Halloween night provided the backdrop for a panel at the Divinity School's Swift Hall dismantling an alleged fear among Americans: the encroachment of Islamic Shari'a into American courts and public life.
Shari'a, an Arabic word for "the way," is the general term for the efforts by Muslims to interpret sacred Islamic texts and beliefs into guidelines for living an Islamic life.
The first panelist, Wajahat Ali, called Halloween an "apt and appropriate day" to discuss anti-Shari'a sentiment since it is a day "when we Americans spend millions of dollars to be scared by boogeymen and manufactured threats."
Ali, a lawyer and commentator, recently contributed to a report which details the rise of what he refers to as the "Islamophobia network." He feels this network has actively spread anti-Muslim lies, such as President Obama's alleged Islamic beliefs or the idea of "creeping Shari'a," the notion that American Muslims seek to institute Shari'a in American courts.
"This rhetoric is not cost-free," he said, citing the rise in anti-Muslim hate crimes.
Julie MacFarlane, a law professor at the University of Windsor in Canada, presented research proving that the idea of "creeping Sharia" is not only false but unrealistic. Through surveying North American Muslims, she found that for them, "Sharia is a matter of private conscience, not public enforcement."
"It is not uncommon to hear that there is a Shari'a for every Muslim," she said.
Despite these findings, about 30 states have proposed bills or amendments that claim to defend the American judicial system from Muslim imposition of Shari'a.

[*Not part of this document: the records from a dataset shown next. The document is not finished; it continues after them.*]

-- ==== Sys2Proof/Laws/State.lean ====
section
/-!
SUPPORT. Laws of the state: what each update of a part leaves of the others, field by field, and what it is read back as.
-/
namespace Sys2Proof.Machine

@[simp] theorem State.setTile_mem (s : State) (t : Nat) (x : Tile) : (s.setTile t x).mem = s.mem := rfl
@[simp] theorem State.setTile_groves (s : State) (t : Nat) (x : Tile) : (s.setTile t x).groves = s.groves := rfl
@[simp] theorem State.setTile_dies (s : State) (t : Nat) (x : Tile) : (s.setTile t x).dies = s.dies := rfl
@[simp] theorem State.setTile_hub (s : State) (t : Nat) (x : Tile) : (s.setTile t x).hub = s.hub := rfl
@[simp] theorem State.setTile_window (s : State) (t : Nat) (x : Tile) : (s.setTile t x).window = s.window := rfl
@[simp] theorem State.setTile_ports (s : State) (t : Nat) (x : Tile) : (s.setTile t x).ports = s.ports := rfl
@[simp] theorem State.setTile_cycle (s : State) (t : Nat) (x : Tile) : (s.setTile t x).cycle = s.cycle := rfl
@[simp] theorem State.setTile_focus (s : State) (t : Nat) (x : Tile) : (s.setTile t x).focus = s.focus := rfl
@[simp] theorem State.setTile_agenda (s : State) (t : Nat) (x : Tile) : (s.setTile t x).agenda = s.agenda := rfl
@[simp] theorem State.setTile_turn (s : State) (t : Nat) (x : Tile) : (s.setTile t x).turn = s.turn := rfl
@[simp] theorem State.setTile_ctx (s : State) (t : Nat) (x : Tile) : (s.setTile t x).ctx = s.ctx := rfl
@[simp] theorem State.setTile_fresh (s : State) (t : Nat) (x : Tile) : (s.setTile t x).fresh = s.fresh := rfl

@[simp] theorem State.setGrove_mem (s : State) (g : Nat) (x : Grove) : (s.setGrove g x).mem = s.mem := rfl
@[simp] theorem State.setGrove_tiles (s : State) (g : Nat) (x : Grove) : (s.setGrove g x).tiles = s.tiles := rfl
@[simp] theorem State.setGrove_dies (s : State) (g : Nat) (x : Grove) : (s.setGrove g x).dies = s.dies := rfl
@[simp] theorem State.setGrove_hub (s : State) (g : Nat) (x : Grove) : (s.setGrove g x).hub = s.hub := rfl
@[simp] theorem State.setGrove_window (s : State) (g : Nat) (x : Grove) : (s.setGrove g x).window = s.window := rfl
@[simp] theorem State.setGrove_ports (s : State) (g : Nat) (x : Grove) : (s.setGrove g x).ports = s.ports := rfl
@[simp] theorem State.setGrove_cycle (s : State) (g : Nat) (x : Grove) : (s.setGrove g x).cycle = s.cycle := rfl
@[simp] theorem State.setGrove_focus (s : State) (g : Nat) (x : Grove) : (s.setGrove g x).focus = s.focus := rfl
@[simp] theorem State.setGrove_agenda (s : State) (g : Nat) (x : Grove) : (s.setGrove g x).agenda = s.agenda := rfl
@[simp] theorem State.setGrove_turn (s : State) (g : Nat) (x : Grove) : (s.setGrove g x).turn = s.turn := rfl
@[simp] theorem State.setGrove_ctx (s : State) (g : Nat) (x : Grove) : (s.setGrove g x).ctx = s.ctx := rfl
@[simp] theorem State.setGrove_fresh (s : State) (g : Nat) (x : Grove) : (s.setGrove g x).fresh = s.fresh := rfl

@[simp] theorem State.setDie_mem (s : State) (d : Nat) (x : Die) : (s.setDie d x).mem = s.mem := rfl
@[simp] theorem State.setDie_tiles (s : State) (d : Nat) (x : Die) : (s.setDie d x).tiles = s.tiles := rfl
@[simp] theorem State.setDie_groves (s : State) (d : Nat) (x : Die) : (s.setDie d x).groves = s.groves := rfl
@[simp] theorem State.setDie_hub (s : State) (d : Nat) (x : Die) : (s.setDie d x).hub = s.hub := rfl
@[simp] theorem State.setDie_window (s : State) (d : Nat) (x : Die) : (s.setDie d x).window = s.window := rfl
@[simp] theorem State.setDie_ports (s : State) (d : Nat) (x : Die) : (s.setDie d x).ports = s.ports := rfl
@[simp] theorem State.setDie_cycle (s : State) (d : Nat) (x : Die) : (s.setDie d x).cycle = s.cycle := rfl
@[simp] theorem State.setDie_focus (s : State) (d : Nat) (x : Die) : (s.setDie d x).focus = s.focus := rfl
@[simp] theorem State.setDie_agenda (s : State) (d : Nat) (x : Die) : (s.setDie d x).agenda = s.agenda := rfl
@[simp] theorem State.setDie_turn (s : State) (d : Nat) (x : Die) : (s.setDie d x).turn = s.turn := rfl
@[simp] theorem State.setDie_ctx (s : State) (d : Nat) (x : Die) : (s.setDie d x).ctx = s.ctx := rfl
@[simp] theorem State.setDie_fresh (s : State) (d : Nat) (x : Die) : (s.setDie d x).fresh = s.fresh := rfl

Islamic studies scholar Lee Ann Bambach, the third panelist, shared the story of state representative Gerald Gay of Wyoming, who defended a proposed constitutional amendment in his state as a "preemptive strike" against the Sharia threat to his government. Wyoming has a Muslim population of 263 individuals.
Bambach said that she believes these laws are aimed at attacking Muslims, since the Constitution's Establishment clause would prevent courts from officially recognizing Shari'a regardless.
Although all three presenters had their doubts about Islamophobia ending in the short term, Ali looked to history for a good omen.
"These fearmongers always become the villains of our children's history books. Let's hope that happens in this case," he said.
The panel was the first in a series sponsored by the Center for the Study of Gender and Sexuality.